- **SUPPLIED INFORMATION**
________________
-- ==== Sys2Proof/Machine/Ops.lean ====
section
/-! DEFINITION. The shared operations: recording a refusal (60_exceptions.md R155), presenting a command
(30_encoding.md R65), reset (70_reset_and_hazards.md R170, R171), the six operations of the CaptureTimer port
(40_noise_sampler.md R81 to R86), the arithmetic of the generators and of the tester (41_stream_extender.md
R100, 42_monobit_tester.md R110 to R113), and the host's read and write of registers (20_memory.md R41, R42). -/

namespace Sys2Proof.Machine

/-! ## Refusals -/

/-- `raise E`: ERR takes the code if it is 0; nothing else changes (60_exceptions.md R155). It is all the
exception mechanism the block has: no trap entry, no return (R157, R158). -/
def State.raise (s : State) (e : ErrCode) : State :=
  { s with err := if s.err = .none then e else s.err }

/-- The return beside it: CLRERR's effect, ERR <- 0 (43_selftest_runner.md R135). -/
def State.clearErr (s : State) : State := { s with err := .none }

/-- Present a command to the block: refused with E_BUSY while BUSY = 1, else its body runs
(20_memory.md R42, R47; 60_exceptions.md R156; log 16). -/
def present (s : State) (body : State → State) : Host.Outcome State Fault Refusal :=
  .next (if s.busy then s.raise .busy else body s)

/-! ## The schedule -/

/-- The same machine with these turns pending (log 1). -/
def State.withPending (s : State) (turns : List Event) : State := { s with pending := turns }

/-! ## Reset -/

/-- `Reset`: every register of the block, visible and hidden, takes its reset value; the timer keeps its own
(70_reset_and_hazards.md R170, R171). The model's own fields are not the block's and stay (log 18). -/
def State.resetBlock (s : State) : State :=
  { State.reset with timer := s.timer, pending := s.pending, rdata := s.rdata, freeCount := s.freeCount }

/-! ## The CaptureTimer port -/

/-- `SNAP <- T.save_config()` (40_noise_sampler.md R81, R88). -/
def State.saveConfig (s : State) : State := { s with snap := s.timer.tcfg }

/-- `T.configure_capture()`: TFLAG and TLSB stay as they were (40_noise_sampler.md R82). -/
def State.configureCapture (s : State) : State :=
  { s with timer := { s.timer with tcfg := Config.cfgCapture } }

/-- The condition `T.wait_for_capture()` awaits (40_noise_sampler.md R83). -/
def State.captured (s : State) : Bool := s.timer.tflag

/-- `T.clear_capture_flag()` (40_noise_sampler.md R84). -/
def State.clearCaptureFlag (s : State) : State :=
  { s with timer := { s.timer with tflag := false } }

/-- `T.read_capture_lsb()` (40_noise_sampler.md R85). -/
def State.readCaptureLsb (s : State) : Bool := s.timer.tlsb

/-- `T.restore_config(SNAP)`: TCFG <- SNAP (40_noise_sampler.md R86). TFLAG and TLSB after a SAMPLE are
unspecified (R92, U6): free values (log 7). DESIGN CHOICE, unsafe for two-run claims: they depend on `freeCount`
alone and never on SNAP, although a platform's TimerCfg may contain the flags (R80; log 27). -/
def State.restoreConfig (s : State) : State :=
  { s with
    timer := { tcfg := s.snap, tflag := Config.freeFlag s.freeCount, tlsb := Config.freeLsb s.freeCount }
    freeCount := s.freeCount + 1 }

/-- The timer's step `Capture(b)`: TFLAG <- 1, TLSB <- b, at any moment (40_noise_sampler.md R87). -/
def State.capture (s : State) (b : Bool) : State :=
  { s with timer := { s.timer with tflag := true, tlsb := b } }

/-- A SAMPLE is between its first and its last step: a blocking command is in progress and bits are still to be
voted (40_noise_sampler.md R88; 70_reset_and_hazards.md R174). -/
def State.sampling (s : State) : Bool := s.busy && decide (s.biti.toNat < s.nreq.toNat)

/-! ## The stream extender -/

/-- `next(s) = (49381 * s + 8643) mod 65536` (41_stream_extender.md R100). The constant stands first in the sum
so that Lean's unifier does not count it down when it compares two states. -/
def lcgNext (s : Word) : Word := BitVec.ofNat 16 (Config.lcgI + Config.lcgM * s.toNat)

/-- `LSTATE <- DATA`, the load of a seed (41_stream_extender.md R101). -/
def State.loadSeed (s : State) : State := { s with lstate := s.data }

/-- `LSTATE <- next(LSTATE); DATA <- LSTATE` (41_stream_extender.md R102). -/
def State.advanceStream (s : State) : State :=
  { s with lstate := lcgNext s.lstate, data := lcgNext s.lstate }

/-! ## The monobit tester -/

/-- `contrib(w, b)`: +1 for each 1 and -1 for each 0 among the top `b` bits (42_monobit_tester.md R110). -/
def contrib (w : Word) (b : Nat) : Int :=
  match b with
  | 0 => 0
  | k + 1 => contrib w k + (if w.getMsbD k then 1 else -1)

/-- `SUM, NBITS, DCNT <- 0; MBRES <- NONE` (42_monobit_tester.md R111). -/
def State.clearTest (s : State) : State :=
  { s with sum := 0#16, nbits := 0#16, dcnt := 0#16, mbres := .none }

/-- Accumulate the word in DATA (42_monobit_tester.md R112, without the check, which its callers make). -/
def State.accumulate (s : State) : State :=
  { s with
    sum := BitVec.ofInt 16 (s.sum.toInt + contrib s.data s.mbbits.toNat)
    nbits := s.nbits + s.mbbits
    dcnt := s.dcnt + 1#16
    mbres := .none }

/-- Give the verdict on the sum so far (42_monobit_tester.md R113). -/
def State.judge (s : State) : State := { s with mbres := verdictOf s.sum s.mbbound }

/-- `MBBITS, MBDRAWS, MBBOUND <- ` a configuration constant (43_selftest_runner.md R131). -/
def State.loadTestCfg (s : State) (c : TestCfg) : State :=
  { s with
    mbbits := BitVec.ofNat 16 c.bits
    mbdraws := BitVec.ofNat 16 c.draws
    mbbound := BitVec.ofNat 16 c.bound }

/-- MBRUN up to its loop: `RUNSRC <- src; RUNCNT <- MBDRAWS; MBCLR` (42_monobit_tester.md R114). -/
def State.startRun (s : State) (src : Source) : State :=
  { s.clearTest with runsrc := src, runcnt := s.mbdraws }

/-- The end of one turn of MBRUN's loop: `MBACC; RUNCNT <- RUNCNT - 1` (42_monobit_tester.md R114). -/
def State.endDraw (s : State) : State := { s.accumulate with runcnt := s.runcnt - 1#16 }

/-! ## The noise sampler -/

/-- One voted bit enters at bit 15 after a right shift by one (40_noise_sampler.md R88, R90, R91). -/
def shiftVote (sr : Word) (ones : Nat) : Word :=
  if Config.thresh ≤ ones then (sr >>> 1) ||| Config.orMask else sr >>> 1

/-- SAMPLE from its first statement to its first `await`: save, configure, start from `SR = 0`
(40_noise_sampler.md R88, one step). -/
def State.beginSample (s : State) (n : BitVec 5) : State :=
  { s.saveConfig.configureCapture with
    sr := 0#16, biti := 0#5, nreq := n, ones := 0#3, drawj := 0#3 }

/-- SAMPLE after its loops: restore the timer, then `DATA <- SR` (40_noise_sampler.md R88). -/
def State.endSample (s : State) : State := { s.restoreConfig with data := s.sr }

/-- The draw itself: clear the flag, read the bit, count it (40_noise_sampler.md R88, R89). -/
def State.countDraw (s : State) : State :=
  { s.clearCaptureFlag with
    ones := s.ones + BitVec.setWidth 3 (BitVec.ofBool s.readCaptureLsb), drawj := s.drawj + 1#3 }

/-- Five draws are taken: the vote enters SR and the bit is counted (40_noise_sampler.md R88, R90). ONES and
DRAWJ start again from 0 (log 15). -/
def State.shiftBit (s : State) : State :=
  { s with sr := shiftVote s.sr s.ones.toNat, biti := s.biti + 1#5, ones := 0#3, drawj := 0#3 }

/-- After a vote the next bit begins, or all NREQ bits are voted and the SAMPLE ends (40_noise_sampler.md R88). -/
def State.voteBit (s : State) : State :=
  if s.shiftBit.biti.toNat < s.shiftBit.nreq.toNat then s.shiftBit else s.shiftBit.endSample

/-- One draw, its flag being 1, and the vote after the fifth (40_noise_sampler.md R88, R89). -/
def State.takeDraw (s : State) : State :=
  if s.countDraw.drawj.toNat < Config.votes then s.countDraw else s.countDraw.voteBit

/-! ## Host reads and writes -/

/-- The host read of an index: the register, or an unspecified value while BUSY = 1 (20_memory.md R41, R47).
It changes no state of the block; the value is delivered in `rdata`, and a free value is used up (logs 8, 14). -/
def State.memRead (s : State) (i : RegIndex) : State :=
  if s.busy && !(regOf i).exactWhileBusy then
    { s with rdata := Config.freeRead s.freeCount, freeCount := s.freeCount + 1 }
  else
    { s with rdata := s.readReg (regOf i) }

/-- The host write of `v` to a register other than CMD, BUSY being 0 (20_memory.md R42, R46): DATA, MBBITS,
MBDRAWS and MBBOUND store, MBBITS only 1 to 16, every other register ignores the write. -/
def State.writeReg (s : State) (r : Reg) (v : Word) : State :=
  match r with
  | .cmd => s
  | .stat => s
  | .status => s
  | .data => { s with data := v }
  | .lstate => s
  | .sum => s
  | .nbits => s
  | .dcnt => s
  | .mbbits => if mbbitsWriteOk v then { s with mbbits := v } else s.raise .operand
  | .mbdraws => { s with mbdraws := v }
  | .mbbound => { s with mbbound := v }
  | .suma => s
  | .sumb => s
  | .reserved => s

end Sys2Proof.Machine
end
________________
- **WORK REQUEST**
Begin at the first line of the material and transcribe each line exactly. End with the line containing "(70_reset_and_hazards.md R170, R171).", and give nothing else.

- **FINISHED TASK**
-- ==== Sys2Proof/Machine/Ops.lean ====
section
/-! DEFINITION. The shared operations: recording a refusal (60_exceptions.md R155), presenting a command
(30_encoding.md R65), reset (70_reset_and_hazards.md R170, R171), the six operations of the CaptureTimer port
(40_noise_sampler.md R81 to R86), the arithmetic of the generators and of the tester (41_stream_extender.md
R100, 42_monobit_tester.md R110 to R113), and the host's read and write of registers (20_memory.md R41, R42). -/

namespace Sys2Proof.Machine

/-! ## Refusals -/

/-- `raise E`: ERR takes the code if it is 0; nothing else changes (60_exceptions.md R155). It is all the
exception mechanism the block has: no trap entry, no return (R157, R158). -/
def State.raise (s : State) (e : ErrCode) : State :=
  { s with err := if s.err = .none then e else s.err }

/-- The return beside it: CLRERR's effect, ERR <- 0 (43_selftest_runner.md R135). -/
def State.clearErr (s : State) : State := { s with err := .none }

/-- Present a command to the block: refused with E_BUSY while BUSY = 1, else its body runs
(20_memory.md R42, R47; 60_exceptions.md R156; log 16). -/
def present (s : State) (body : State → State) : Host.Outcome State Fault Refusal :=
  .next (if s.busy then s.raise .busy else body s)

/-! ## The schedule -/

/-- The same machine with these turns pending (log 1). -/
def State.withPending (s : State) (turns : List Event) : State := { s with pending := turns }

/-! ## Reset -/

/-- `Reset`: every register of the block, visible and hidden, takes its reset value; the timer keeps its own
(70_reset_and_hazards.md R170, R171). The model's own fields are not the block's and stay (log 18). -/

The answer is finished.